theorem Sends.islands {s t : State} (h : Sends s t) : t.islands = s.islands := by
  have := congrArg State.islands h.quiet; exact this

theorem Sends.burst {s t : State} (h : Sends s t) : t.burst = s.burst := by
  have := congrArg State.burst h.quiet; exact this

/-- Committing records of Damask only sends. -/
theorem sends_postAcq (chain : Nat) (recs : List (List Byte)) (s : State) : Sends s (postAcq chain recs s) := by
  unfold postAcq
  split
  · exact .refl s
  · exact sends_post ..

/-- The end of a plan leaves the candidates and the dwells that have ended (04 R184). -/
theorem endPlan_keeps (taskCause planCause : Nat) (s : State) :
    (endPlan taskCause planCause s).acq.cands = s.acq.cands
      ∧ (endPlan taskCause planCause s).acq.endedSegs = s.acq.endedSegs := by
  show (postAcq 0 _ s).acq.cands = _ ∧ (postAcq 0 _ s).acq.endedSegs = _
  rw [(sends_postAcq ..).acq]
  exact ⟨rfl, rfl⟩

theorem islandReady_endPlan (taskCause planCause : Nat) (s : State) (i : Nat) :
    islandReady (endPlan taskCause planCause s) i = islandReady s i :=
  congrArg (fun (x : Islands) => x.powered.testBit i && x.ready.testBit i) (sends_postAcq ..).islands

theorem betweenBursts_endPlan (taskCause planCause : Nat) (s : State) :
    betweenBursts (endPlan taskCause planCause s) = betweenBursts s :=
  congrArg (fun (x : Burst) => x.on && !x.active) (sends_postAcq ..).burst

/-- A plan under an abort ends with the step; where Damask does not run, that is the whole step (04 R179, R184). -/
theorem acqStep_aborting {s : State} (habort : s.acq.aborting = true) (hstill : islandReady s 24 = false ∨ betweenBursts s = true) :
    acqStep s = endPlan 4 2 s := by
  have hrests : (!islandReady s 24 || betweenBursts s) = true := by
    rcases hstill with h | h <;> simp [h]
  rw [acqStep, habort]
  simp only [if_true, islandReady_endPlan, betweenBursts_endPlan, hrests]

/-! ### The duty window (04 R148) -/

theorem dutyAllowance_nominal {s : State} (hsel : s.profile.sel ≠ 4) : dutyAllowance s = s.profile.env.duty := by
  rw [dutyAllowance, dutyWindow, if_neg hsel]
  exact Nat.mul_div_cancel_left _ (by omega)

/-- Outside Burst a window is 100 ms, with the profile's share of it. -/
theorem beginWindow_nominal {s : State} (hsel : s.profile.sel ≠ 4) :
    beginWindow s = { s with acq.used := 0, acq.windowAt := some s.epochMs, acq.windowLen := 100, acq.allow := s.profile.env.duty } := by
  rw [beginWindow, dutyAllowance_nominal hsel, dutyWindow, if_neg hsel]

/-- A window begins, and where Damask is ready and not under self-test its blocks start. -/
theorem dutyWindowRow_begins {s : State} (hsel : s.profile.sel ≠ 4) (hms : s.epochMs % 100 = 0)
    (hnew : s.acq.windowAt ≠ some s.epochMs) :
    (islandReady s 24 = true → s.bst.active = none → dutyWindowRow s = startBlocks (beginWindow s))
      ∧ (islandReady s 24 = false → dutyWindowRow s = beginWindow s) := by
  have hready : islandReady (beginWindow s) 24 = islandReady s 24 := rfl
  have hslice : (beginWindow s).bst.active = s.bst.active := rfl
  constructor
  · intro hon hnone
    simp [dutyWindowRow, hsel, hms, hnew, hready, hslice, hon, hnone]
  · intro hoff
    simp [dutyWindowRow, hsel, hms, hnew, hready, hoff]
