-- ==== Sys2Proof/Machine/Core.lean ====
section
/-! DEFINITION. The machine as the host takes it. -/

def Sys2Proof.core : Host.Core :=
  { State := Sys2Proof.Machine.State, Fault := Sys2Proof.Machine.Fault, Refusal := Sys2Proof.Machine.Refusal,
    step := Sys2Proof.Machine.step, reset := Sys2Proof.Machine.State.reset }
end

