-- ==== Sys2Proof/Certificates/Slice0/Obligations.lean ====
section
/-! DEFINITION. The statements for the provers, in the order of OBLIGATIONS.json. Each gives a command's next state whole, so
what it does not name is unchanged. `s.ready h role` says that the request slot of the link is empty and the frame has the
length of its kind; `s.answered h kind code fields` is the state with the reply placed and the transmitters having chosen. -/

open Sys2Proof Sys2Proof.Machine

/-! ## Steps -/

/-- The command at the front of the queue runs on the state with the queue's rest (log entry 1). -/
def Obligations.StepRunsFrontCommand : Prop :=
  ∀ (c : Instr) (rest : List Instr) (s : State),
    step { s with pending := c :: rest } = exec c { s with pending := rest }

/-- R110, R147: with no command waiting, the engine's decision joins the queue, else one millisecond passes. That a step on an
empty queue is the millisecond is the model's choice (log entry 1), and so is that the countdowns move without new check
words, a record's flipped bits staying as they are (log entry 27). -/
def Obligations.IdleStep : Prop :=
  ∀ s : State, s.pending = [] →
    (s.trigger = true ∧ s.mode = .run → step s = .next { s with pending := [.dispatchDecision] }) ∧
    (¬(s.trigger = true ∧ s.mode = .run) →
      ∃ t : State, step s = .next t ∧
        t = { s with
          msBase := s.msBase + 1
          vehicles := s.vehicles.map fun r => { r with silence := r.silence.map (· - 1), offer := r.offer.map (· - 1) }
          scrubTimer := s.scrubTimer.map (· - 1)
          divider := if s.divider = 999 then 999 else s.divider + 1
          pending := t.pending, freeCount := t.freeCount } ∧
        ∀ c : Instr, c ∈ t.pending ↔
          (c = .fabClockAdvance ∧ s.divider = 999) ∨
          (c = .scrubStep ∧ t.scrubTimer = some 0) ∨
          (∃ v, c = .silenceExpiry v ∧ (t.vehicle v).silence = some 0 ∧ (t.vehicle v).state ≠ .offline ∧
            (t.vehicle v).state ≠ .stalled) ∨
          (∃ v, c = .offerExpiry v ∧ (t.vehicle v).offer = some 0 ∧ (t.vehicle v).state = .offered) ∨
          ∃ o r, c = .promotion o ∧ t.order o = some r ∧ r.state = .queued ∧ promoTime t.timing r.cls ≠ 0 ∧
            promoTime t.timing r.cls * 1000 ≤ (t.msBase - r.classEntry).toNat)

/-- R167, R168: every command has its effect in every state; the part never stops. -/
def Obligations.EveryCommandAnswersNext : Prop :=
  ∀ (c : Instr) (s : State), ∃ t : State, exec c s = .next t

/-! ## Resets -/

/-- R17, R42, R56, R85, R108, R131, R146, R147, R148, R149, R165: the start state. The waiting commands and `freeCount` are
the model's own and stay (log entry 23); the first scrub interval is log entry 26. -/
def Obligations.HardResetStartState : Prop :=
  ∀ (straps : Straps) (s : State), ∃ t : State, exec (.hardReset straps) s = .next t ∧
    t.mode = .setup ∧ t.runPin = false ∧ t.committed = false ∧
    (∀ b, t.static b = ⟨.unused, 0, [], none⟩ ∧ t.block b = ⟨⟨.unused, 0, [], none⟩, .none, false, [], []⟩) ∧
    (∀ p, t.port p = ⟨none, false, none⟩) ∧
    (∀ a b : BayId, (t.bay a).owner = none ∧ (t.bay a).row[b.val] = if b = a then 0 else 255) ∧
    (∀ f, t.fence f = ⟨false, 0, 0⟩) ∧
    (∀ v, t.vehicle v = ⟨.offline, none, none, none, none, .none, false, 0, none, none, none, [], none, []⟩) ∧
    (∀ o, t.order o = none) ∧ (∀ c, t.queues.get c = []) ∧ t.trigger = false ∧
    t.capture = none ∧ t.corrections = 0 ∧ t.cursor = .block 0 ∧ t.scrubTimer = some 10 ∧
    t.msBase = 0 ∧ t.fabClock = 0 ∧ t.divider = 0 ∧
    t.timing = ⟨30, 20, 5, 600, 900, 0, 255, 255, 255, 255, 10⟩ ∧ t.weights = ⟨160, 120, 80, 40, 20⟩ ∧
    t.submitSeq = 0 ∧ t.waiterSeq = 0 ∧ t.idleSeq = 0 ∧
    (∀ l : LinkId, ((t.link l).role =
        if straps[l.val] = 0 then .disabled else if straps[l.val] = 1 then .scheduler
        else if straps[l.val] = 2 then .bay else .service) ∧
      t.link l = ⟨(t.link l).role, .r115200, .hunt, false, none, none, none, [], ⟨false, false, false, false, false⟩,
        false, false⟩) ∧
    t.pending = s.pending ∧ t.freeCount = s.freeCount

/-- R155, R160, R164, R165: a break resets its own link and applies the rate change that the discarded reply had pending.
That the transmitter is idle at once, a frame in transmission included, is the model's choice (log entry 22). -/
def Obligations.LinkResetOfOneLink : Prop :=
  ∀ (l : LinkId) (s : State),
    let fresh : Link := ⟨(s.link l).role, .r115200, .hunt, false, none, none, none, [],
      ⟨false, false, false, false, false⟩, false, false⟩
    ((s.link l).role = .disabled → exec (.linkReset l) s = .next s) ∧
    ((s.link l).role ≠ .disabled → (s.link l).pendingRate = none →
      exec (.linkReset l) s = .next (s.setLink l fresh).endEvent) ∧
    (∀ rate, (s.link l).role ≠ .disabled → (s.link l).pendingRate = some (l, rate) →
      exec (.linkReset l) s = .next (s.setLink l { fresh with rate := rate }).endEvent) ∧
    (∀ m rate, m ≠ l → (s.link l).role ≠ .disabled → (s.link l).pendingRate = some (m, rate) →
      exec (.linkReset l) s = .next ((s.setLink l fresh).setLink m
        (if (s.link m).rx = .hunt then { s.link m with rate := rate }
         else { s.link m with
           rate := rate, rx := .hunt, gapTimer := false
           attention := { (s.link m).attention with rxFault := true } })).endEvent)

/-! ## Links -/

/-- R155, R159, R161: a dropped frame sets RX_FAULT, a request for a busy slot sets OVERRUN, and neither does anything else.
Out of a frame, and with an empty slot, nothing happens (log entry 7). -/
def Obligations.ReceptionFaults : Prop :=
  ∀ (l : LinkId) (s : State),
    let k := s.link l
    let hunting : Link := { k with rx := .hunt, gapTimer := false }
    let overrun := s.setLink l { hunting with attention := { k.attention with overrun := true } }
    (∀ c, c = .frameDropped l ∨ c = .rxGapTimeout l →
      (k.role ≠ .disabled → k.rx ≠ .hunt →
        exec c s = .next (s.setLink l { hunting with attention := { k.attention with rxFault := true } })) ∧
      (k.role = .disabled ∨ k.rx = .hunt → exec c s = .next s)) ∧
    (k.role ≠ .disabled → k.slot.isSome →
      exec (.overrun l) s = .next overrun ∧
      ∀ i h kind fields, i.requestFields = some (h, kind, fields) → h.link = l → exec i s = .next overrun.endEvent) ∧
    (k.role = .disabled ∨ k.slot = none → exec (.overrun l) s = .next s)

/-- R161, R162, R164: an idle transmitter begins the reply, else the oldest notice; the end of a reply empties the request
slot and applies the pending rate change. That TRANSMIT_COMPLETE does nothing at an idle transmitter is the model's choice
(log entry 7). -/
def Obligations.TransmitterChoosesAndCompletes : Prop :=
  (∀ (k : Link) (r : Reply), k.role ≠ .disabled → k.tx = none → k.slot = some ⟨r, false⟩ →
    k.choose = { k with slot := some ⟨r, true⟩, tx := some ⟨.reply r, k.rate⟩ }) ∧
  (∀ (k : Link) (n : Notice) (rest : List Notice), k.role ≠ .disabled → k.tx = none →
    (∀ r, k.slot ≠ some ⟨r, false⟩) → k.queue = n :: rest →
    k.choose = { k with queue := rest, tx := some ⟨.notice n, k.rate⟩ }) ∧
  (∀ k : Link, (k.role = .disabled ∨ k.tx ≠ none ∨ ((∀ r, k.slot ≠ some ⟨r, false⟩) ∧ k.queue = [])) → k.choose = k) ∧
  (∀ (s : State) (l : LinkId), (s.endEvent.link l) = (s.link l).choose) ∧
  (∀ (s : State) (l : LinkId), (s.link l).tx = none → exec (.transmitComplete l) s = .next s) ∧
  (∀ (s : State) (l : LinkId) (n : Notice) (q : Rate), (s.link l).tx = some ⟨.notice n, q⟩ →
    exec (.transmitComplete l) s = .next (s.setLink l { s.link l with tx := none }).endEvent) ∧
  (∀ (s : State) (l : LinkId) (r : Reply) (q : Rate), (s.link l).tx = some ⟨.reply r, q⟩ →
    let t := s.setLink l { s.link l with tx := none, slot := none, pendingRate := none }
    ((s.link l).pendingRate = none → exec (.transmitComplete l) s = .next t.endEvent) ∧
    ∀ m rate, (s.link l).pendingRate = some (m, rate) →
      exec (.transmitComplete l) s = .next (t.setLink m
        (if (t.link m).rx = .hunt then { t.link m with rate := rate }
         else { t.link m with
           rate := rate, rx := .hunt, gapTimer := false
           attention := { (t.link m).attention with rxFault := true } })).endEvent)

------------------------------------------------------------------------

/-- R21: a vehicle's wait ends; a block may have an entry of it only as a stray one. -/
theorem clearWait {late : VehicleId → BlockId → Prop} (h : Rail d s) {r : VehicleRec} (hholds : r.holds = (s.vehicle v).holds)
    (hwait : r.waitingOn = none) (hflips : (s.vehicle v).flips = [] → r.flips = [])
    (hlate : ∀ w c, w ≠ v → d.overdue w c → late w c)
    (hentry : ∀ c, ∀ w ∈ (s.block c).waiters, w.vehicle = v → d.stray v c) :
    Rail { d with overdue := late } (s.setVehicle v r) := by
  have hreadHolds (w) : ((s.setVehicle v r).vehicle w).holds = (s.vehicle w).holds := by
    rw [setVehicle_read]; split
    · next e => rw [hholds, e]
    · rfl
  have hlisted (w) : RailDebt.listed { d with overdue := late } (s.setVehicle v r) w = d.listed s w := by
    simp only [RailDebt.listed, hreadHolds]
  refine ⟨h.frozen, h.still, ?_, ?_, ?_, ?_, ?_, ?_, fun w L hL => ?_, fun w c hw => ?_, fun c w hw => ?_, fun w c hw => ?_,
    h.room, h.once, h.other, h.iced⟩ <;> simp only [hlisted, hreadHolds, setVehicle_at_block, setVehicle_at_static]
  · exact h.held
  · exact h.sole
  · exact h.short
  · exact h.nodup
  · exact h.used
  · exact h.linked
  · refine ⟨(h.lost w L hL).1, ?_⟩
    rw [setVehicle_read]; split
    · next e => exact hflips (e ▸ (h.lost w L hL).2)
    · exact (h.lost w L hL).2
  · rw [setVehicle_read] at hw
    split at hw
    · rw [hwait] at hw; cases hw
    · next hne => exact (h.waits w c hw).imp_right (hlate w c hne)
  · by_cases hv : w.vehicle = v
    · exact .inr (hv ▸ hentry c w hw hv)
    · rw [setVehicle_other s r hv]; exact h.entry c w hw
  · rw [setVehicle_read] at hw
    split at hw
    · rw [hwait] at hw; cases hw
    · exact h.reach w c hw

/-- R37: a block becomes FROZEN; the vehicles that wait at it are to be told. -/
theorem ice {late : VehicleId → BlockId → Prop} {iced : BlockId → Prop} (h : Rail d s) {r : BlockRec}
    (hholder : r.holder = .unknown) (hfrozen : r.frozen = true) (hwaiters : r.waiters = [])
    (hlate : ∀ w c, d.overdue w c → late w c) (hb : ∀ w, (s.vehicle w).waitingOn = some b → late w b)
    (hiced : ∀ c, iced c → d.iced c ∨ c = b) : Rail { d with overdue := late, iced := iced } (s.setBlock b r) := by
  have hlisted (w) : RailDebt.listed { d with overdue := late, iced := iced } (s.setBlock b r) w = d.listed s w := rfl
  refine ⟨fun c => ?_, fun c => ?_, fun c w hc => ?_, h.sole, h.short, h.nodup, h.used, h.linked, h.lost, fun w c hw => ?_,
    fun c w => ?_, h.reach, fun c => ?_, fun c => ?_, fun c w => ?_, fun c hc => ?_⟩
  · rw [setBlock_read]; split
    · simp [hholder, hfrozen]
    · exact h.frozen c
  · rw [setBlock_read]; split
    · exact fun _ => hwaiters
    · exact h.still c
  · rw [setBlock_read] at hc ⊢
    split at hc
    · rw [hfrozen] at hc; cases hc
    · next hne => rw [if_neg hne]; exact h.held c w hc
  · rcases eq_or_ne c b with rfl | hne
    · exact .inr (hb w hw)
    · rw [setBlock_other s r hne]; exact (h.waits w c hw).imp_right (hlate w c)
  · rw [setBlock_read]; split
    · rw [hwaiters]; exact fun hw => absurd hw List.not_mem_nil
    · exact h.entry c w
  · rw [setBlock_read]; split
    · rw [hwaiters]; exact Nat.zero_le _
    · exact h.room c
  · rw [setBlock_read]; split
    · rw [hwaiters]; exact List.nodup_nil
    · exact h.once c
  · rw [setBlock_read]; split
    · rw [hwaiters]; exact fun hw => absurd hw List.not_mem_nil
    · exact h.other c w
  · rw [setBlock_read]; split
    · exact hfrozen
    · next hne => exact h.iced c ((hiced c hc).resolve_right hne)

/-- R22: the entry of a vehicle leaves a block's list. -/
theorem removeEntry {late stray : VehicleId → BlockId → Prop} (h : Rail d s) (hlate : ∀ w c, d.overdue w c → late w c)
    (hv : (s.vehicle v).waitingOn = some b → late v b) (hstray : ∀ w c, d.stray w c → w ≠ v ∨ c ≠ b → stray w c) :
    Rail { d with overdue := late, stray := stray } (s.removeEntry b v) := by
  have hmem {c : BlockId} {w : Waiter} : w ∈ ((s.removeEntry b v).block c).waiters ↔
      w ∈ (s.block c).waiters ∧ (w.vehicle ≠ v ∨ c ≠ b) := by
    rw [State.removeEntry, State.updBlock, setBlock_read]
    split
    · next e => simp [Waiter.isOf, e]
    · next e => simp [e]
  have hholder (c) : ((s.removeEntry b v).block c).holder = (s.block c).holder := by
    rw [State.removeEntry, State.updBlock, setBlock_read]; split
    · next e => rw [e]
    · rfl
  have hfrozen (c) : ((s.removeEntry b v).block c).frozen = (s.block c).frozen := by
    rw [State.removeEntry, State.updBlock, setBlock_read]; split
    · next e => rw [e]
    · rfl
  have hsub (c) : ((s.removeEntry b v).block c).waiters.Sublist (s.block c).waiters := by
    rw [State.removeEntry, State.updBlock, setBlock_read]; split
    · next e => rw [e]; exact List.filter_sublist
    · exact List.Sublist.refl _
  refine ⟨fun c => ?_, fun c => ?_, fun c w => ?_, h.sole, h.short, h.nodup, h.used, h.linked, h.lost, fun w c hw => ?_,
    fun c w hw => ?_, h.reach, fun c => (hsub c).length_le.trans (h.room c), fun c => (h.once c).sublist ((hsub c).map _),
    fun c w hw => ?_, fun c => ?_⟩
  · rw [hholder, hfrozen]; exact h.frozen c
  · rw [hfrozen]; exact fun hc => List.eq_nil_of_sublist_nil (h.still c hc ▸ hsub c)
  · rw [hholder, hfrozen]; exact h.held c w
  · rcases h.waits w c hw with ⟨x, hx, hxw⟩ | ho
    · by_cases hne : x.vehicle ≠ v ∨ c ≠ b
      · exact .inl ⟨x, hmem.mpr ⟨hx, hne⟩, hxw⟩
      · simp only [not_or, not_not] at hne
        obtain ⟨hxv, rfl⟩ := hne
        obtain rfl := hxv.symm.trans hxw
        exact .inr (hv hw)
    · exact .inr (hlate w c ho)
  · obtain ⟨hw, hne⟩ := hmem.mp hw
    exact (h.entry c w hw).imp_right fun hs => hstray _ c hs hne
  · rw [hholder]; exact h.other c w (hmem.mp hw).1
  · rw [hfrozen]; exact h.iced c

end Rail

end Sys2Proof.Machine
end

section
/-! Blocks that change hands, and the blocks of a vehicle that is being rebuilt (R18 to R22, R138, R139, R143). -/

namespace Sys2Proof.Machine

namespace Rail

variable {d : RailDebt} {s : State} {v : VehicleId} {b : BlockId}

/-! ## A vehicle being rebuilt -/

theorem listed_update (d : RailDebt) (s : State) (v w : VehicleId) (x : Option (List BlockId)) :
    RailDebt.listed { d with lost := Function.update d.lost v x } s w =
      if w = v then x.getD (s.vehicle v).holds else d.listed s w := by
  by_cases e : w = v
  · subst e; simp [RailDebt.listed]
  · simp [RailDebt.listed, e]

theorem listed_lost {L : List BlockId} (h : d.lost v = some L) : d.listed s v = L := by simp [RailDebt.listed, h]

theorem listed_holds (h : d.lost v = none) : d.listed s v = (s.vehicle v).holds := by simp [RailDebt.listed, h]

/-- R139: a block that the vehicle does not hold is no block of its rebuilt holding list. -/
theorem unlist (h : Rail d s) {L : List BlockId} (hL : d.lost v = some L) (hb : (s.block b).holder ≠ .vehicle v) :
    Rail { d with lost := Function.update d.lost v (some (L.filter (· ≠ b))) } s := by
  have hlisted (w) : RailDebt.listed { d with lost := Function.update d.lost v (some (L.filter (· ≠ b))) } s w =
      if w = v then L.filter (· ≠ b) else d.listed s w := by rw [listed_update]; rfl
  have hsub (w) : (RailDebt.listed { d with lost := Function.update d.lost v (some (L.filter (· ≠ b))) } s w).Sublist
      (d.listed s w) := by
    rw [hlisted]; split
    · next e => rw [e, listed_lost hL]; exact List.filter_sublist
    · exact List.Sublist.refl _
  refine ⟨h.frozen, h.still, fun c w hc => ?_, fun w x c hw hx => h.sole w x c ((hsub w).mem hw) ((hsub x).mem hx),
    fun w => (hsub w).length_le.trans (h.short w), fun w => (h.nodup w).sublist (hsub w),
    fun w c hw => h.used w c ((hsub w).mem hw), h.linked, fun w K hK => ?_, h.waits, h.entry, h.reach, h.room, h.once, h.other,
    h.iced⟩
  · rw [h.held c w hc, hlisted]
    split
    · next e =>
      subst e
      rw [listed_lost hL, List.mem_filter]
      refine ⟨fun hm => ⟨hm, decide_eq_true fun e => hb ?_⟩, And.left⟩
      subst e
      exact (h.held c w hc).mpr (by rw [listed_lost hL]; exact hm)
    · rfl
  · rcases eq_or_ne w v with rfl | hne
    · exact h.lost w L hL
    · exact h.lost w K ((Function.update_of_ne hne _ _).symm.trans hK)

------------------------------------------------------------------------

* PROBLEM REQUIREMENTS: What do the lines above say from the one containing "exec c s = .next (s.setLink" down to the one containing "(k.role ≠ .disabled → k.slot.isSome →"? Return them exactly, both end lines included, and only them.

* FINISHED EXERCISE:
        exec c s = .next (s.setLink l { hunting with attention := { k.attention with rxFault := true } })) ∧
      (k.role = .disabled ∨ k.rx = .hunt → exec c s = .next s)) ∧
    (k.role ≠ .disabled → k.slot.isSome →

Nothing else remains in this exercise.